Thousands of miles from home, behind in the series, and injuries to key players leave team selection in disarray.
In the ultra-professional 21st Century, just ask the appropriate standby player to hop on a plane. They’re being paid to keep fit, just in case. Good grief, players even nip home for the birth of a child these days, despite it being a 24 hour flight each way.
Not so a generation ago. Much the same as Ray Mears, you had to utilise what was to hand, invariably someone who was over playing as a club pro. Not exactly test class, or so you thought, but they are playing first class cricket at home and are on hand.
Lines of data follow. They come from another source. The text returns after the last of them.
-- ==== Sys2Proof/Machine/Render.lean ====
section
/-!
DEFINITION. Line rendering (spec/60_exceptions.md R394-R400): the background, window and sprite passes of one row, per
pixel, and the row's copy into the frame buffer.
-/

namespace Sys2Proof.Machine

/-- A pixel of the row under construction: `bgIdx[x]`, the raw colour index of background or window, and `shade[x]` (R394). -/
structure Pixel where
  bgIdx : BitVec 2
  shade : Shade
  deriving DecidableEq, Repr

/-- `vram[off]`. -/
def Bus.vram (b : Bus) (off : Nat) : Byte := b.mem.read (0x8000 + off)

/-- `oam[i]`. -/
def Bus.oam (b : Bus) (i : Nat) : Byte := b.mem.read (0xFE00 + i)

/-- The shade of colour index `i` under palette `p` (spec/10_state.md R43). -/
def paletteShade (p : Byte) (i : BitVec 2) : Shade := (p >>> (2 * i.toNat)).setWidth 2

/-- The colour index at row `row`, column `col` of the tile at VRAM offset `t` (R395). -/
def Bus.tileIndex (b : Bus) (t row col : Nat) : BitVec 2 :=
  BitVec.ofBool (bitOf (b.vram (t + 2 * row + 1)) (7 - col)) ++ BitVec.ofBool (bitOf (b.vram (t + 2 * row)) (7 - col))

/-- The VRAM offset of background or window tile `t`, by LCDC bit 4 (R395). -/
def Bus.bgTileBase (b : Bus) (t : Byte) : Nat :=
  if bitOf b.lcdc 4 then 16 * t.toNat else ((0x1000 : Int) + 16 * t.toInt).toNat

/-- The VRAM offset of a tile map, by its select bit (R395-R397). -/
def mapBase (select : Bool) : Nat := if select then 0x1C00 else 0x1800

/-- A background or window pixel: the tile map's entry at map row `y / 8`, column `x / 8`, then the tile's pixel (R396,
R397). -/
def Bus.mapPixel (b : Bus) (map y x : Nat) : Pixel :=
  let t := b.vram (map + y / 8 * 32 + x / 8)
  let i := b.tileIndex (b.bgTileBase t) (y % 8) (x % 8)
  { bgIdx := i, shade := paletteShade b.bgp i }

/-- The background pass at column `x` (R396). -/
def Bus.bgPixel (b : Bus) (ly x : Nat) : Pixel :=
  if bitOf b.lcdc 0 then
    b.mapPixel (mapBase (bitOf b.lcdc 3)) ((ly + b.scy.toNat) % 256) ((x + b.scx.toNat) % 256)
  else { bgIdx := 0, shade := 0 }

/-- Whether the window pass runs on a line (R397). -/
def Bus.windowRuns (b : Bus) (ly : Nat) : Bool := bitOf b.lcdc 5 && decide (b.wy.toNat ≤ ly)

/-- The window-line counter that a window pass draws with: reset on the line of the window's top (R397, D41). -/
def Bus.windowRow (b : Bus) (ly : Nat) (windowLine : Byte) : Byte := if ly = b.wy.toNat then 0 else windowLine

/-- The window pass at column `x`, over the background's pixel: it draws where `x - (WX - 7) >= 0` (R397). -/
def Bus.windowPixel (b : Bus) (row : Byte) (x : Nat) (under : Pixel) : Pixel :=
  if b.wx.toNat ≤ x + 7 then b.mapPixel (mapBase (bitOf b.lcdc 6)) row.toNat (x + 7 - b.wx.toNat) else under

/-- A selected OAM entry (R398). -/
structure Sprite where
  y : Byte
  x : Byte
  tile : Byte
  attr : Byte
  deriving DecidableEq, Repr

/-- The sprite height, by LCDC bit 2 (R398). -/
def Bus.spriteHeight (b : Bus) : Nat := if bitOf b.lcdc 2 then 16 else 8

/-- OAM entry `i` (R398). -/
def Bus.sprite (b : Bus) (i : Nat) : Sprite :=
  { y := b.oam (4 * i), x := b.oam (4 * i + 1), tile := b.oam (4 * i + 2), attr := b.oam (4 * i + 3) }

/-- The first ten entries in table order that meet the line (R398); none where LCDC bit 1 is clear. -/
def Bus.selectSprites (b : Bus) (ly : Nat) : List Sprite :=
  if bitOf b.lcdc 1 then
    (((List.range 40).map b.sprite).filter
      (fun s => decide (s.y.toNat ≤ ly + 16 ∧ ly + 16 < s.y.toNat + b.spriteHeight))).take 10
  else []

/-- Put a sprite in front of the first one with a larger X. -/
def insertSprite (s : Sprite) : List Sprite → List Sprite
  | [] => [s]
  | t :: l => if s.x.toNat ≤ t.x.toNat then s :: t :: l else t :: insertSprite s l

/-- The drawing order: X ascending, then OAM order (R399). -/
def orderSprites : List Sprite → List Sprite
  | [] => []
  | s :: l => insertSprite s (orderSprites l)

/-- The colour index that a sprite shows at column `x`, where it covers that column (R399). -/
def Bus.spriteIndex (b : Bus) (ly x : Nat) (s : Sprite) : BitVec 2 :=
  let sx := x + 8 - s.x.toNat
  let row := ly + 16 - s.y.toNat
  let row := if bitOf s.attr 6 then b.spriteHeight - 1 - row else row
  let col := if bitOf s.attr 5 then 7 - sx else sx
  let t := if bitOf b.lcdc 2 then s.tile &&& 0xFE else s.tile
  b.tileIndex (16 * t.toNat) row col

/-- The sprite pass at column `x`: the first opaque sprite pixel in drawing order decides, and shows unless it is behind a
background index that is not 0 (R399). -/
def Bus.spritePixel (b : Bus) (ly x : Nat) (under : Pixel) : List Sprite → Shade
  | [] => under.shade
  | s :: l =>
    if s.x.toNat ≤ x + 8 ∧ x < s.x.toNat ∧ b.spriteIndex ly x s ≠ 0 then
      if bitOf s.attr 7 = true ∧ under.bgIdx ≠ 0 then under.shade
      else paletteShade (if bitOf s.attr 4 then b.obp1 else b.obp0) (b.spriteIndex ly x s)
    else b.spritePixel ly x under l

/-- One pixel of a row, through the three passes (R394). -/
def Bus.rowPixel (b : Bus) (ly : Nat) (row : Byte) (sprites : List Sprite) (x : Nat) : Shade :=
  let bg := b.bgPixel ly x
  let under := if b.windowRuns ly then b.windowPixel row x bg else bg
  b.spritePixel ly x under sprites

/-- The row of 160 shades that `RenderLine(ly)` builds (R394). -/
def Bus.renderRow (b : Bus) (ly : Nat) (windowLine : Byte) : List Shade :=
  (List.range 160).map (b.rowPixel ly (b.windowRow ly windowLine) (orderSprites (b.selectSprites ly)))

/-- `RenderLine(ly)`: the row into the frame buffer, and the window-line counter one further where the window pass ran
(R394, R397, R400). -/
def State.renderLine (s : State) (ly : Nat) : State :=
  { s with ppu := { s.ppu with
      frame := s.ppu.frame.set ly (s.bus.renderRow ly s.ppu.windowLine)
      windowLine := if s.bus.windowRuns ly then s.bus.windowRow ly s.ppu.windowLine + 1 else s.ppu.windowLine } }

end Sys2Proof.Machine
end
Tony Pigott delaying his wedding to make his debut in 1982, Mike Whitney launching a test career from the Lancashire Leagues in 1985.
Clayton Lambert left my own club in 1991 to deputise for the injured Gordon Greenidge on the West Indies tour of England. He had been pro since 1984 and was something of a legend in the North-East club scene, and is to this day.
As club secretary, I had to make the calls, everything was done by the board, though making a call to Trinidad to officially confirm we were releasing him from his contract to join the tour was a tad daunting.
Delight followed as our long-time friend made his test debut at the Oval, but an injudicious swipe to the first ball Phil Tufnell bowled consigned him to the International wilderness for the next 7 years.
Imagine Roy Hodgson, shorn of yet another player for one of various minor ailments, and needing to fill the bench for the friendly away to Spain, placing a call to Puerto Banus where the Leyton Orient squad happen to be having their end of season bash.